In one aspect of our invention, a shift-down device is provided.
This shift-down device includes a first group of shift-down buffers
and a second group of shift-down buffers. Members of the first
group of shift-down buffers receive instructions from a source of a
sequence of instructions, and some members also receive
instructions from other members of the first group by way of being
shifted down in the device.
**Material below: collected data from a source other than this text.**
-- ==== Sys2Proof/Machine/Regs.lean ====
section
/-! DEFINITION. The register maps of the spec: the address of every register, the place of every
field, its access code (R8), its class (R9), the value an out-of-range write is applied as, and the
reset value of every register. `R.<REGISTER>` is an internal address (R391), with the indices of
the register's heading as arguments; `F.<REGISTER>_<FIELD>` is a field of it. -/

namespace Sys2Proof.Machine

/-- A field of a register: the register's address and the field's highest and lowest bit. -/
structure FieldRef where
  addr : Nat
  hi : Nat
  lo : Nat
deriving DecidableEq, Repr

/-- The access codes of R8. -/
inductive Access where
  | ro | rw | wo | w1c | w1s | rwl
deriving DecidableEq, Repr

/-- The classes of R9; `none` for a field that takes no configuration. -/
inductive FieldClass where
  | live | staged | idle | none
deriving DecidableEq, Repr

/-- What a written value is applied as: unchanged, the nearer limit of a range, a fixed value above
a bound, the step threshold of TIME_CTL, or the shapes of PATCH_PTRMP (0 and 2 only). -/
inductive Limit where
  | any
  | range (lo hi : Nat)
  | above (bound value : Nat)
  | sthr
  | dbOnly
deriving DecidableEq, Repr

/-- The value a written field value is applied as. -/
def Limit.apply : Limit → Nat → Nat
  | .any, v => v
  | .range lo hi, v => if v < lo then lo else if hi < v then hi else v
  | .above b w, v => if b < v then w else v
  | .sthr, v => if 999 < v ∧ v < 1023 then 999 else v
  | .dbOnly, v => if v = 2 then 2 else 0

/-- One field of a register map. -/
structure FieldRow where
  hi : Nat
  lo : Nat
  acc : Access
  cls : FieldClass
  lim : Limit
deriving DecidableEq, Repr

/-- One register of a register map: its first address, the stride and count of each index (largest
stride first), and its fields. -/
structure RegRow where
  base : Nat
  dims : List (Nat × Nat)
  fields : List FieldRow
deriving DecidableEq, Repr

/-- Whether offset `off` falls on a register of an array with these strides and counts. -/
def onGrid : List (Nat × Nat) → Nat → Bool
  | [], off => off == 0
  | (st, n) :: ds, off => (off / st < n) && onGrid ds (off % st)

/-- Whether a register row covers address `a`. -/
def RegRow.covers (r : RegRow) (a : Nat) : Bool :=
  decide (r.base ≤ a) && onGrid r.dims (a - r.base)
The second group of shift-down buffers
receives the instructions by way of shift-down from specified
members of the first group of shift-down buffers or by way of
shift-down from other members of said second group of shift-down
buffers. The final shift-down buffer in the second group functions
as an instruction register. Each instruction reaching this register
is decoded by having its operation code field decoded in an
instruction decoder and its i- and j-fields each decoded by an
auxiliary decoder. The instruction decoder identifies the type of
instruction and sends information to the various computation
facilities of the machine for processing of the given instruction.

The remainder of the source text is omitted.